O mesmo Estado que quis entregar, de borla, todas a praias do país, incluindo as do Príncipe, a um grupo privado estrangeiro; manifesta-se, por outro lado, preocupado e inquietante com a assinatura de um contrato de concessão, com um empresário estrangeiro, que permitiria a modernização e gestão privada do aeroporto regional do Príncipe. O mesmo Estado, que, hipotecou milhões de dólares, prejudicando todos os Santomenses, com a assinatura de um contrato nefasto, para o país, com a ERHC, Synergies Investment; invoca, mais tarde, interesse público, como impedimento para assinar, com um empresário estrangeiro, o contrato de concessão e gestão do aeroporto regional do Príncipe. O mesmo Estado que estimula e promove o “banho” convencido da sua integridade e bondade na divulgação ao mundo de um contributo invulgar para a democracia; denota, com ar de virgem ofendida, desorientação perante uma manifestação popular, sem precedentes, no Príncipe, e manda investigar o empresário referenciado convencido que este financiara toda a população do Príncipe para a realização deste propósito reivindicativo. Esta é a democracia Santomense no seu máximo esplendor, digna de ser estudada e exportada para outras paragens. É óbvio que a população do Príncipe não se verga perante humilhação, desprezos e marginalização e, comportou-se, neste caso concreto, como um “Príncipe Quase-Perfeito e Premonitório”. É pena que alguns excessos marginais, sem significado maior, acabaram por manchar esta afirmação de liberdade democrática traduzida em manifestação e luta contra a humilhação e desprezo. Comecem a habituar: um PRINCIPE não se verga!

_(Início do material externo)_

/-- R59, R379, R385, R388: an enabled metering target answers for the port that its address names, with the words of that port's MET
sub-block only; a data byte written to it is answered N; an address or a condition that is not served acknowledges nothing,
and in rest a target's own address wakes the device.
R329 and the text of CIS_STAT in chapter 12: a read of MET_STAT keeps that moment's words for its own target, and a read of CIS_STAT keeps
the ledger's; how long a copy serves is the model's choice (log entry A21). -/
def Obligations.MeteringTargets : Prop :=
  ∀ (s : State) (a : AuxTarget) (adr : BitVec 7) (p : Port) (o c : Byte) (b : List Byte) (w : Word) (n : Nat),
    (s.auxPort a adr = some p → o.toNat < 32 → w = s.regRead (AuxTarget.target a) (0x10A0 + 0x100 * p.val + o.toNat) →
      (∃ t, exec (.meteringSetOffset a adr o) s = .next t ∧
        t = { s with twi := { s.twi with offsets := s.twi.offsets.set p o.toNat, reply := [], nak := false } }) ∧
      (s.pecNeeded (AuxTarget.target a) = false →
        ∃ t, exec (.meteringStreamedRead a adr o 4) s = .next t ∧ t = { s with twi := t.twi } ∧ t.twi.reply = wordBytes w ∧
          t.twi.nak = false ∧ t.twi.offsets[p] = (o.toNat + 1) % 32) ∧
      (s.pecNeeded (AuxTarget.target a) = false → s.twi.offsets[p] = o.toNat →
        ∃ t, exec (.meteringCurrentRead a adr 4) s = .next t ∧ t = { s with twi := t.twi } ∧ t.twi.reply = wordBytes w ∧
          t.twi.offsets[p] = (o.toNat + 1) % 32) ∧
      (c = 1#8 →
        ∃ t, exec (.meteringCountedRead a adr o [c] n) s = .next t ∧ t = { s with twi := t.twi } ∧
          t.twi.reply = wordBytes w ++ [pec ([addrByte adr false, o, c, addrByte adr true] ++ wordBytes w)] ++
            List.replicate n 0xFF#8 ∧
          t.twi.offsets[p] = (o.toNat + 1) % 32) ∧
      (b ≠ [] →
        ∃ t, exec (.meteringWrite a adr o b) s = .next t ∧ t = { s with twi := t.twi } ∧ t.twi.nak = true ∧
          t.twi.commits = s.twi.commits)) ∧
    (s.auxPort a adr = none → s.dev.phase ≠ .rest →
      ∃ t, exec (.meteringStreamedRead a adr o n) s = .next t ∧ t = { s with twi := { s.twi with reply := [], nak := true } }) ∧
    (s.dev.phase = .rest → s.alm.cfg.auxEn.testBit 0 = true → s.alm.cfg.baseA ≤ adr.toNat → adr.toNat < s.alm.cfg.baseA + 16 →
      ∃ t, exec (.meteringStreamedRead .twa adr o n) s = .next t ∧ t.twi.nak = true ∧ t.dev.phase = .wakePll ∧ t.clk.wake = 2#32) ∧
    (s.served = true →
      (∃ t, exec (.metStatRead (AuxTarget.target a) p) s = .next t ∧ t = { s with twi := t.twi } ∧
        t.twi.metCopy[Target.idx (AuxTarget.target a)] = some (p, (s.port p).metWords) ∧
        t.twi.metCopy[Target.idx .twm] = s.twi.metCopy[Target.idx .twm]) ∧
      (∃ t, exec (.cisStatRead .twm) s = .next t ∧ t = { s with twi := { s.twi with cisCopy := some s.ledgerWords } }))

/-- R7, R387, R395, R396: words at registers: a W1C write clears the bits written 1 and no other, a counter clear zeroes its block's
counters, the high-water mark falls to the use of now, and an enable register takes its own bits. Nothing else changes.
R383: the words that a TWM write has committed reach their registers in order: the row of the first one takes it out of the queue, and the
row of any other does nothing while it waits (log entry A16). -/
def Obligations.RegisterWrites : Prop :=
  (∀ (s : State) (i j : Index) (w v : Word) (l : List (Index × Word)), s.served = true → s.twi.commits = (i, w) :: l →
    (i = 0x000#16 → exec (.registerWrite i w) s = .next { s with twi := { s.twi with commits := l } }) ∧
    (∃ t, exec (.registerWrite i w) s = .next t ∧ t.twi.commits = l) ∧
    ((j, v) ≠ (i, w) → exec (.registerWrite j v) s = .next s ∧ exec (.eventAck j v) s = .next s)) ∧
  (∀ (s : State) (p : Port) (w : Word), s.served = true → s.twi.commits = [] →
    (∃ t, exec (.eventAck (BitVec.ofNat 16 (portReg p 0x01)) w) s = .next t ∧
      t = s.onPort p fun x => { x with tc := { x.tc with evt := x.tc.evt &&& ~~~w } }) ∧
    (∃ t, exec (.eventAck 0x301#16 w) s = .next t ∧ t = { s with sup := { s.sup with evt := s.sup.evt &&& ~~~w } }) ∧
    (∃ t, exec (.eventAck 0x009#16 w) s = .next t ∧ t = { s with dev := { s.dev with rstCause := s.dev.rstCause &&& ~~~w } }) ∧
    (∃ t, exec (.counterClear (.slc p)) s = .next t ∧
      t = s.onPort p fun x => { x with slc := { x.slc with cnt := Vector.replicate 8 0#32 } }) ∧
    (∃ t, exec (.counterClear .cis) s = .next t ∧ t = { s with cis := { s.cis with cnt := Vector.replicate 6 0#32 } }) ∧
    (∃ t, exec .hwmclr s = .next t ∧ t = { s with hnd := { s.hnd with sharedHwm := s.hnd.sharedUsed } }) ∧
    (∃ t, exec (.registerWrite (BitVec.ofNat 16 (portReg p 0x22)) w) s = .next t ∧
      t = s.onPort p fun x => { x with pd := { x.pd with ie := w &&& 0xFFFF#32 } }) ∧
    (∃ t, exec (.registerWrite 0x000#16 w) s = .next t ∧ t = s))

/-- R386: the unlock: two keys in order open it, a lone second key is ignored, any other value and 100 ms without a write close it, and
so does every device reset; that a PLL which loses its lock in any clocked phase is one of these is the model's choice (log entry A81).
A write that needs it and finds it closed changes nothing but the report of the refusal. -/
def Obligations.Unlock : Prop :=
  ∀ (s : State) (p : Port) (i : Fin 256) (d : LinkSide) (w : Word) (k : BitVec 16) (c : Instr),
    (s.served = true → s.twi.commits = [] →
      exec .unlockFirstKey s = .next { s with dev := { s.dev with keyPend := true } } ∧
      exec .unlockSecondKey s = .next
        (if s.dev.keyPend then { s with dev := { s.dev with unlock := true, keyPend := false } } else s) ∧
      (k ≠ 0x00A5#16 → k ≠ 0x005A#16 →
        exec (.unlockClose k) s = .next { s with dev := { s.dev with unlock := false, keyPend := false } }) ∧
      (s.dev.unlock = false → ∀ e ∈ [Instr.portReset p, .loopManual p, .loopAuto p, .loopMdutyWrite p w, .coefWindowWrite p i w,
          .admEnable p, .admDisable p, .linkReset d, .devRst w, .almanacReload w],
        ∃ t, exec e s = .next t ∧ t = { s with twi := t.twi } ∧
          (t.twi = s.twi ∨ t.twi = { s.twi with evt := setBit s.twi.evt 0, cnt := bump s.twi.cnt 2 }))) ∧
    exec .unlockKeyWindowExpiry s = .next { s with dev := { s.dev with keyPend := false } } ∧
    exec .unlockTimeout s = .next { s with dev := { s.dev with unlock := false } } ∧
    (c ∈ [Instr.standbyPor, .rstNLow, .supplyBelowThreshold .vddC, .supplyBelowThreshold .vddIo, .supplyBelowThreshold .vddA] ∨
        c = .pllLockLost ∧ s.clk.pllS = true ∧ s.clk.pllH = true ∧ s.clocked = true ∨ c = .stopPhaseEnd ∧ s.dev.stop ≠ none →
      ∃ t, exec c s = .next t ∧ t.dev.unlock = false ∧ t.dev.keyPend = false)

/-- R378: the SCL timeout of a target sets TWI_EVT.TIMEOUT, counts in the target's TWI_TO_CNT and commits nothing. That it does so in every
clocked phase, in those too in which no target is served, is the model's choice (log entry A22). -/
def Obligations.SclTimeout : Prop :=
  ∀ (s : State) (k : Target) (j : Fin 20), s.clocked = true → j.val = 5 * (Target.idx k).val + 3 →
    ∃ t, exec (.sclTimeout k) s = .next t ∧
      t = { s with twi := { s.twi with evt := setBit s.twi.evt 3, cnt := bump s.twi.cnt j
                                       stretched := if k = .twm then [] else s.twi.stretched } }
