-- ==== Sys2Proof/Laws/Kept.lean ====
section
/-! SUPPORT. What most of the named operations leave alone: the trough, program memory, the staging of the tally record, the waiting
commands, and the gate drives of the input supervisor with its state. One lemma per operation; a lemma that is not here belongs to an
operation that changes one of them. -/

namespace Sys2Proof.Machine

/-- From s to t the memories, the queue and the supervisor's state and gates are as they were. -/
abbrev State.Same (s t : State) : Prop :=
  t.trough = s.trough ∧ t.prog = s.prog ∧ t.mtr.staging = s.mtr.staging ∧ t.pending = s.pending ∧
  t.sup.st = s.sup.st ∧ t.sup.ga = s.sup.ga ∧ t.sup.gb = s.sup.gb

section
variable (c : Prop) [Decidable c] (a b : State) (x y : Mtr) (u v : Sup)
@[simp] theorem State.ite_trough : (if c then a else b).trough = if c then a.trough else b.trough := apply_ite ..
@[simp] theorem State.ite_prog : (if c then a else b).prog = if c then a.prog else b.prog := apply_ite ..
@[simp] theorem State.ite_mtr : (if c then a else b).mtr = if c then a.mtr else b.mtr := apply_ite ..
@[simp] theorem State.ite_sup : (if c then a else b).sup = if c then a.sup else b.sup := apply_ite ..
@[simp] theorem State.ite_pending : (if c then a else b).pending = if c then a.pending else b.pending := apply_ite ..
@[simp] theorem Mtr.ite_staging : (if c then x else y).staging = if c then x.staging else y.staging := apply_ite ..
@[simp] theorem Sup.ite_st : (if c then u else v).st = if c then u.st else v.st := apply_ite ..
@[simp] theorem Sup.ite_ga : (if c then u else v).ga = if c then u.ga else v.ga := apply_ite ..
@[simp] theorem Sup.ite_gb : (if c then u else v).gb = if c then u.gb else v.gb := apply_ite ..
end

/-- A fold of an operation that leaves them alone leaves them alone. -/
theorem foldl_kept {α : Type} (f : State → α → State) (hf : ∀ s a, State.Same s (f s a)) (l : List α) (s : State) :
    State.Same s (l.foldl f s) := by
  induction l generalizing s with
  | nil => simp [State.Same]
  | cons a l ih => have h1 := ih (f s a); have h2 := hf s a; simp_all [State.Same]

Não foi preciso esperar muito tempo para que a desgraça, do Therese, que ceifou a vida de mais de uma dezena de inocentes, a maioria deles originária do Príncipe, viesse confirmar a pertinência e oportunidade política da realização da referida manifestação popular, no Príncipe, dando razão ao Governo Regional e, sobretudo, à população do Príncipe pelo referido “atrevimento” democrático reivindicativo.
Muitos preferiram, nesta altura, estar calados; outros, como o senhor Presidente da República, entenderam que aquele gesto reivindicativo, da população do Príncipe, era uma séria ameaça ao regime e instituições democráticas; outros, ainda, consideraram-no um sinal de populismo exacerbado.
Com a desgraça do Therese, todos choram e manifestam pesar e condolências às vítimas e já há quem manda o Governo Regional “falar mais alto porque os assuntos do país são sérios” enquanto, permaneciam, durante a manifestação popular no Príncipe, nas suas conchas ou carapaças, preocupados com os seus devaneios políticos. Foi mais uma boa lição de vida: o povo tem sempre razão!
Como diria a minha avó Maria Preta, citando Emmanuel Mounier: «…Resta uma saída e só uma: afrontar, inventar, investir, a única que, desde as origens da vida, pode sempre triunfar sobre as crises. Os animais que, para lutar contra o perigo, se esconderam em tranquilos recantos, envolvidos em pesadas carapaças, mais não nos deram do que amêijoas e ostras. Vivem de restos. O peixe, que correu a aventura da pele nua e da deslocação rasgou o caminho que leva ao Homo sapiens. Mas há muitas maneiras de investir…»
As minhas maiores condolências aos familiares das vítimas desta autêntica catástrofe.